MOSCOW. July 4 (Interfax) - Uzbekistan can review its decision to suspend its membership in the Collective Security Treaty Organization (CSTO), said Viktor Ivanov, Director of the Russian Federal Drug Control Service.
"We remember the sudden shift in 2005 after the well-known events in Andijan, when Uzbekistan turned to Moscow again," Ivanov told reporters in Moscow on Tuesday.
Uzbekistan's withdrawal from the CSTO will make it more difficult to fight against the Afghan heroin trafficking, he said. "Of course, Uzbekistan's suspended CSTO membership will not strengthen the organization," he said.

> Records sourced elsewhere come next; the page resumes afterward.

-- ==== Sys2Proof/Machine/LineOps.lean ====
section
/-! DEFINITION. The line framer's shared operations: pages and containers, line block headers, encryption, the ring, credits
and NACKs (R319 to R348, R392 to R400). -/

namespace Sys2Proof.Machine

open Sys2Proof

/-! ### Lanes, ports, tributaries -/

/-- A logical lane. -/
def laneOf (s : State) (n : Nat) : Lane := vget s.line.lanes n (Lane.fresh n)
/-- Change a lane. -/
def updLane (n : Nat) (f : Lane → Lane) (s : State) : State := s.mapLine fun l => { l with lanes := vupd l.lanes n f }
/-- The line side of a port. -/
def lportOf (s : State) (p : Nat) : LPort := vget s.line.ports p LPort.fresh
/-- Change a port. -/
def updLPort (p : Nat) (f : LPort → LPort) (s : State) : State := s.mapLine fun l => { l with ports := vupd l.ports p f }
/-- A tributary. -/
def tribOf (s : State) (t : Nat) : Option Trib := mget s.line.tribs t
/-- Change a tributary. -/
def updTrib (t : Nat) (f : Trib → Trib) (s : State) : State := s.mapLine fun l => { l with tribs := mupd l.tribs t f }
/-- A physical lane. -/
def physOf (s : State) (n : Nat) : PhysLane := vget s.opt.phys n PhysLane.fresh

/-- Change a physical lane. -/
def updPhys (n : Nat) (f : PhysLane → PhysLane) (s : State) : State := s.mapOpt fun o => { o with phys := vupd o.phys n f }

/-- The address of a lane register. -/
def laneReg (n off : Nat) : Nat := 0x00080000 + n * 0x4000 + off
/-- RTT_P in ticks (R337). -/
def rttP (s : State) (p : Nat) : Nat := (lportOf s p).rtt
/-- LNE_ARQ.MARGIN. -/
def arqMargin (s : State) : Nat := fld s 0x00094010 0 8
/-- LNE_ARQ.NACK_MAX. -/
def arqNackMax (s : State) : Nat := fld1 s 0x00094010 8 4
/-- LNE_ARQ.ACK_IDLE. -/
def arqAckIdle (s : State) : Nat := fld1 s 0x00094010 12 12

/-! ### Pages (R342) -/

/-- PAGE_ID of a page. -/
def pageId (p : List Byte) : Nat := bitsOf (beAt p 0 4) 0 8
/-- DEGR of a page. -/
def pageDegr (p : List Byte) : Nat := bitsOf (beAt p 0 4) 8 3
/-- DIR of a page: 1 receive. -/
def pageDir (p : List Byte) : Nat := bitsOf (beAt p 0 4) 11 1
/-- LANE of a page. -/
def pageLane (p : List Byte) : Nat := bitsOf (beAt p 0 4) 12 3
/-- RATE of a page. -/
def pageRate (p : List Byte) : Nat := bitsOf (beAt p 0 4) 15 2
/-- DIGEST of a page. -/
def pageDigest (p : List Byte) : Nat := beAt p 8 8
/-- The digest that a page should carry. -/
def pageDigestOf (p : List Byte) : Nat := beNat (shake256 (overwrite p 8 (List.replicate 8 0)) 8)
/-- The word of a slot. -/
def pageSlot (p : List Byte) (s : Nat) : Nat := beAt p (16 + 4 * s) 4
/-- PORT of a slot. -/
def slotPort (w : Nat) : Nat := bitsOf w 0 2
/-- FAR_LANE of a slot. -/
def slotFar (w : Nat) : Nat := bitsOf w 2 3
/-- GUARD of a slot. -/
def slotGuard (w : Nat) : Bool := bitOf w 5
/-- DARK of a slot. -/
def slotDark (w : Nat) : Bool := bitOf w 6
/-- The half word of a column. -/
def pageCol (p : List Byte) (s c : Nat) : Nat := beAt p (48 + 2 * (64 * s + c)) 2
/-- TRIB of a column. -/
def colTrib (w : Nat) : Nat := bitsOf w 0 10
/-- USE of a column. -/
def colUse (w : Nat) : Nat := bitsOf w 10 2

/-- Columns per slot of a rate mode (R319, R353). -/
def rateCols (r : Nat) : Nat := if r = 0 then 64 else if r = 1 then 48 else if r = 2 then 32 else 16
/-- Guard columns of a rate mode (R319). -/
def rateGuard (r : Nat) : Nat := if r = 0 then 4 else if r = 1 then 3 else if r = 2 then 2 else 0

/-- The page in force on a lane. -/
def Lane.page (l : Lane) : Option (List Byte) := if l.degr = 0 then l.active else mget l.degrPages l.degr

/-- The columns of a page that carry a tributary, as slot and column, in order: guard columns and dark slots left out
(R326). -/
def pageColsOf (p : List Byte) (use trib port : Nat) : List (Nat × Nat) :=
  let r := pageRate p
  ((List.range 8).map fun s =>
    let w := pageSlot p s
    if slotDark w ∨ slotPort w ≠ port then []
    else
      ((List.range (rateCols r)).filter fun c =>
        !(slotGuard w && decide (c < rateGuard r)) && colUse (pageCol p s c) == use && colTrib (pageCol p s c) == trib).map
          fun c => (s, c)).flatten

/-- Ports that a lane's page in force steers some slot to. -/
def lanePorts (l : Lane) : List Nat :=
  match l.page with
  | none => []
  | some p => (List.range 4).filter fun q => (List.range 8).any fun k => !slotDark (pageSlot p k) && slotPort (pageSlot p k) == q

/-- Is a logical lane the anchor of some port: does it carry a control tributary in the page in force? -/
def isAnchor (l : Lane) : Bool :=
  match l.page with
  | some p => (List.range 8).any fun k => !slotDark (pageSlot p k) && (List.range (rateCols l.rate)).any fun c => colUse (pageCol p k c) == 2
  | none => false

/-- The logical lane that carries a port's control tributary, where one does. -/
def portAnchor (s : State) (p : Nat) : Option Nat :=
  (List.range 5).find? fun n => isAnchor (laneOf s n) && (lanePorts (laneOf s n)).contains p &&
    ((laneOf s n).page.any fun g => !(pageColsOf g 2 p p).isEmpty)

/-- The columns of a tributary under the pages in force: lane, slot, column (R326). -/
def tribCols (s : State) (port trib : Nat) : List (Nat × Nat × Nat) :=
  let use := if trib < 4 then 2 else 1
  ((List.range 5).map fun n =>
    let l := laneOf s n
    match l.page with
    | some p => if l.blanked ∨ l.rate = 3 then [] else (pageColsOf p use trib port).map fun c => (n, c)
    | none => []).flatten

/-- Members of an XH sheaf by the maps of the XH lanes, in SQ order: SQ, lane, slot, first column, columns (R353, R354). The sheaf of
a SHEAF_ID carries the tributary of that number. -/
def sheafParts (s : State) (id : Nat) : List (Nat × Nat × Nat × Nat × Nat) :=
  sortByKey (fun e => e.1) (((List.range 5).map fun n =>
    if (laneOf s n).rate = 3 then ((laneOf s n).xh.filter fun e => e.1 == id).map fun e => (e.2.1, n, e.2.2) else []).flatten)

/-- Data bytes of a sheaf in a frame: a header of 16 B leads each member, 48 B more the first. -/
def sheafBytes (s : State) (id : Nat) : Nat := sumNat ((sheafParts s id).map fun e => 768 * e.2.2.2.2 - 16) - 48

/-- Does a port work in XH mode: is a tributary of it carried by a sheaf? -/
def xhPort (s : State) (port : Nat) : Bool := s.line.tribs.any fun e => e.2.port == port && !(sheafParts s e.1).isEmpty

/-- The columns of a tributary, per frame. -/
def tribColCount (s : State) (trib : Nat) : Nat :=
  match tribOf s trib with
  | some t => (tribCols s t.port trib).length
  | none => 0

/-- Container bytes of a tributary in a frame (C of R330), those of its sheaf in XH mode. -/
def containerBytes (s : State) (trib : Nat) : Nat :=
  if (sheafParts s trib).isEmpty then 768 * tribColCount s trib else sheafBytes s trib

/-- The lane that bears the first column of a tributary. -/
def tribLane (s : State) (port trib : Nat) : Nat :=
  (((tribCols s port trib).head?.map (·.1)).or ((sheafParts s trib).head?.map (·.2.1))).getD 0

/-! ### Line block headers (R328) -/

/-- 16 B units of a block with `enc` ciphertext bytes. -/
def blockUnits (enc : Nat) : Nat := ceilDiv (80 + enc) 16

/-- The 64 B header of a line block. -/
def lineHeader (kind vintage nonceId group epoch inst first seq hash txc trib decl enc chunks flags : Nat) : List Byte :=
  [byte (16 + kind), byte vintage, byte nonceId, 0] ++ beBytes 2 group ++ beBytes 2 epoch ++ beBytes 4 inst ++ beBytes 4 first ++
    beBytes 8 seq ++ beBytes 8 hash ++ beBytes 10 txc ++ beBytes 2 trib ++ beBytes 4 decl ++ beBytes 4 enc ++ beBytes 2 chunks ++
    beBytes 2 flags ++ List.replicate 8 0

/-- VINTAGE byte of a vintage count (R399). -/
def vintageByte (c : Nat) : Nat := (c - 1) % 255 + 1

/-! ### Port keys -/

/-- The keys of a port. -/
def keysOf (s : State) (p : Nat) : PortKeys := vget s.sec.ports p PortKeys.fresh
/-- Change the keys of a port. -/
def updKeys (p : Nat) (f : PortKeys → PortKeys) (s : State) : State := s.mapSec fun k => { k with ports := vupd k.ports p f }

/-- DIR of the blocks this gateway sends on a port (R393). -/
def txDir (k : PortKeys) : Nat := b2n !k.initiator
/-- NONCE_ID of an engine on a port. -/
def nonceId (dir engine : Nat) : Nat := dir * 128 + engine

/-- The nonce of R392. -/
def lineNonce (vintage nid txc : Nat) : List Byte := [byte vintage, byte nid] ++ beBytes 10 txc

/-- May the port start a block under its vintage (R396)? -/
def vintageOpen (k : PortKeys) : Bool := decide (k.txBlocks < 2 ^ 31 - 1)

/-- What one transmission of a line block says, apart from its keys. -/
structure BlockHead where
  kind : Nat
  group : Nat
  epoch : Nat
  inst : Nat
  first : Nat
  seq : Nat
  hash : Nat
  trib : Nat
  decl : Nat
  chunks : Nat
  flags : Nat

/-- Encrypt one transmission under the current vintage with a new counter (R392 to R394): the whole block in units. -/
def sealBlock (port engine : Nat) (h : BlockHead) (content : List Byte) (s : State) : List Byte × State :=
  let k := keysOf s port
  let v := vintageByte k.txCount
  let nid := nonceId (txDir k) engine
  let txc := mgetD k.txCounters engine 0
  let hdr := lineHeader h.kind v nid h.group h.epoch h.inst h.first h.seq h.hash txc h.trib h.decl content.length h.chunks h.flags
  let c := gcmSeal (mgetD k.txKeys k.txCount []) (lineNonce v nid txc) hdr content
  let all := hdr ++ c.1 ++ c.2
  (padTo (16 * blockUnits content.length) all,
    updKeys port (fun x => { x with txCounters := mset x.txCounters engine (txc + 1), txBlocks := x.txBlocks + 1 }) s)

/-! ### The ring (R257, R336) -/

/-- Evaluate WARN or BP of an area against its window of 23 GiB (R257, R274). -/
def areaEval (s : State) (reg used : Nat) (warn bp : Bool) : Bool × Bool :=
  let total := 23 * 2 ^ 30
  let st := fun was lo => threshState was used total (fld s reg lo 8) (fld s reg 24 8)
  (st warn 0, st bp 8)

/-- Bytes a ring copy takes. -/
def RingBlock.len (r : RingBlock) : Nat := 16 * blockUnits r.encLen

/-- Bytes of the ring in use. -/
def ringBytes (s : State) : Nat := sumNat (s.line.tribs.map fun e => sumNat (e.2.ring.map fun r => r.2.len))

/-- Bring the Cellar's view of the ring up to date (R257). -/
def ringEval (s : State) : State :=
  let n := ringBytes s
  let st := areaEval s 0x00180010 n s.cellar.ringWarn s.cellar.ringBp
  s.mapCellar fun c => { c with ringUsed := n, ringWarn := st.1, ringBp := st.2 }

/-- Units outstanding above REL_SEQ (R336). -/
def outstanding (t : Trib) : Nat :=
  sumNat ((t.ring.filter fun e => decide (t.rel ≤ e.1)).map fun e => blockUnits e.2.encLen)

/-! ### Credits and acknowledgements at the receiver -/

/-- Are credits withheld toward this gateway (R255)? Decoded line payloads, of at most 65,536 B, take casks of classes 0 to 4. -/
def creditsWithheld (s : State) : Bool := bit s 0x00180004 1 && (hostBp s || s.cellar.reorderBp)

/-- WINDOW in columns (R337): credits are never withheld on a control tributary (R255). -/
def windowOf (s : State) (trib : Nat) : Nat :=
  match tribOf s trib with
  | none => 0
  | some t =>
    if creditsWithheld s ∧ 4 ≤ trib then 0
    else if t.window ≠ 0 then t.window
    else tribColCount s trib * (rttP s t.port + 64)

/-- The number by which the partner knows the tributary whose blocks are filed here under `trib`: a control tributary goes by the
letter of the partner's port. -/
def peerTrib (s : State) (trib : Nat) : Nat := if trib < 4 then (lportOf s trib).peer.getD trib else trib

/-- The body of an ACK (R335). A sequence before the first is all ones. -/
def ackBody (trib ackSeq relSeq window : Nat) : List Byte :=
  beBytes 2 trib ++ [0, 0] ++ beBytes 8 ackSeq ++ beBytes 8 relSeq ++ beBytes 4 window

/-- Send an ACK for a tributary (R335, R337). -/
def sendTribAck (trib : Nat) (s : State) : State :=
  match tribOf s trib with
  | none => s
  | some t =>
    let w := windowOf s trib
    let before := fun n => (n + 2 ^ 64 - 1) % 2 ^ 64
    let s1 := sendCtl t.port 0x01 [] (ackBody (peerTrib s trib) (before t.rxNext) (before t.rxRel) w) s
    updTrib trib (fun x => { x with ackDue := false, ackTick := s.tick, windows := (w, s.tick) :: x.windows.take 15 }) s1

/-- The body of a NACK (R338). -/
def nackBody (trib reason : Nat) (ranges : List (Nat × Nat)) : List Byte :=
  beBytes 2 trib ++ [byte reason, byte ranges.length] ++ (ranges.map fun r => beBytes 8 r.1 ++ beBytes 4 r.2 ++ List.replicate 4 0).flatten

/-- Rising sequences as ranges of consecutive ones. -/
def lineRuns (l : List Nat) : List (Nat × Nat) :=
  (l.foldl (fun (a : List (Nat × Nat)) q => match a with
    | (f, n) :: r => if f + n = q then (f, n + 1) :: r else (q, 1) :: (f, n) :: r
    | [] => [(q, 1)]) []).reverse

/-- Send NACK messages of one reason for sequences of a tributary, up to 16 ranges in each (R338). -/
def nackMessages (trib port reason : Nat) (seqs : List Nat) (s : State) : State :=
  let a := laneReg ((portAnchor s port).getD 0) 0x06C
  (chunks 16 (lineRuns seqs)).foldl (fun b rs => bump a (sendCtl port 0x02 [] (nackBody (peerTrib s trib) reason rs) b)) s

/-- NACK missing or failed blocks, and repeat it until they come (R338). -/
def sendLineNacks (trib reason : Nat) (seqs : List Nat) (s : State) : State :=
  match tribOf s trib with
  | none => s
  | some t =>
    updTrib trib (fun x => { x with rxNacks := seqs.foldl (fun m q => mset m q ⟨reason, 0, s.tick⟩) x.rxNacks })
      (nackMessages trib t.port reason seqs s)

/-- NACK one block. -/
def sendLineNack (trib seq reason : Nat) (s : State) : State := sendLineNacks trib reason [seq] s

/-- Raise an event at most once per port, or other key, in 500,000 ticks. -/
def raisePort (code port : Nat) (args : List Nat) (s : State) : State :=
  let k := code * 2 ^ 20 + port
  if (mget s.host.evTick k).any fun t => decide (s.tick < t + 500000) then s
  else raise code args (s.mapHost fun h => { h with evTick := mset h.evTick k s.tick })

/-! ### Message bytes -/

/-- The body bytes of a control message whose layout the model packs: the first number of a TYPE 0x30 message as its SUB
byte, every other number in 8 bytes. -/
def packFields (ty : Nat) (l : List Nat) : List Byte :=
  match ty, l with
  | 0x30, x :: r => [byte x, 0, 0, 0] ++ (r.map (beBytes 8)).flatten
  | _, _ => (l.map (beBytes 8)).flatten

/-- A control message as it travels (R333): header and body padded to 4 B. -/
def CtlMsg.toBytes (m : CtlMsg) : List Byte :=
  let b := packFields m.ty m.fields ++ m.body
  [byte m.ty, 0] ++ beBytes 2 b.length ++ padTo (4 * ceilDiv b.length 4) b

/-! ### RDI and degradation (R348 to R350) -/

/-- Blank a lane (R350). -/
def blankLane (n : Nat) (s : State) : State := bump 0x00094048 (updLane n (fun l => { l with blanked := true }) s)

/-- Lose transmit lane `k`: switch every lane to its degradation page for `k`, or blank the lane (R348, R350). -/
def loseLane (k : Nat) (s : State) : State :=
  let l := laneOf s k
  let already := (List.range 5).any fun n => (laneOf s n).degr ≠ 0 && (laneOf s n).degr ≠ k + 1
  let twice := already || (List.range 5).any fun n => decide (n ≠ k) && (laneOf s n).blanked
  let double := fun (x : State) =>
    if twice then
      raise 0x8803 [k] ((lanePorts l).foldl (fun a p => updLPort p (fun y => { y with doubleDue := some (s.tick + 500000) }) a) x)
    else x
  if l.blanked ∨ l.degr = k + 1 then s
  else
    let ready := (List.range 4).all fun p => (lportOf s p).degrReady || !(lanePorts l).contains p
    if ¬ bit s 0x00094004 2 ∨ already ∨ ¬ ready then double (blankLane k s)
    else
      let s1 := s.mapLine fun y => { y with lanes := y.lanes.map fun x =>
        if (mget x.degrPages (k + 1)).isSome ∨ x.phys = l.phys then { x with degr := k + 1 } else x }
      double (bump 0x00094048 (raise 0x8801 [k] s1))

end Sys2Proof.Machine
end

"The key to this problem is the Fergana Valley, the point of border crossing among three countries - Kyrgyzstan, Tajikistan and Uzbekistan. It is the Fergana Valley that Afghan heroin is smuggled through most intensely. Suppliers are concentrated in this region. There is a tough competition among them, which turns into armed clashes," Ivanov said.
In Afghanistan, a kilogram of heroin costs $1,000; the price in the neighboring Tajikistan reaches $3,000-$5,000; and in the Fergana Valley, it goes up to $15,000-$20,000, Ivanov said.
"The key to solving the problem is in Central Asia, with which we have worked both bilaterally and through the CSTO," the Russian anti-drug chief said.
Uzbekistan announced the decision to suspend its CSTO membership last week.
A note to that effect was sent by the Uzbekistan Foreign Ministry the CSTO Secretariat on June 20.
Russia is concerned by the rise in Afghan heroin trafficking smuggled through Central Asia. Russia has become the world's number one consumer of heroin, Ivanov said. Each year drugs kill up to 100,000 people, according to the drug control agency
Nearly 900,000 people have been killed by drugs in Russia since 2001, the Federal Drug Control Service told Interfax in June.
"Starting from 2001, when a major flow of Afghan drugs began, 1.2 million young people aged between 15 and 34 have died in our country. The analysis shows that almost three- quarters of them died because of drug abuse," the agency said.
According to the latest survey by the Federal Drug Control Service, there are 8.5 million regular or occasional drugs users in Russia, Ivanov said in June. About 18.5 million Russians have tried drugs at least once in their lifetime.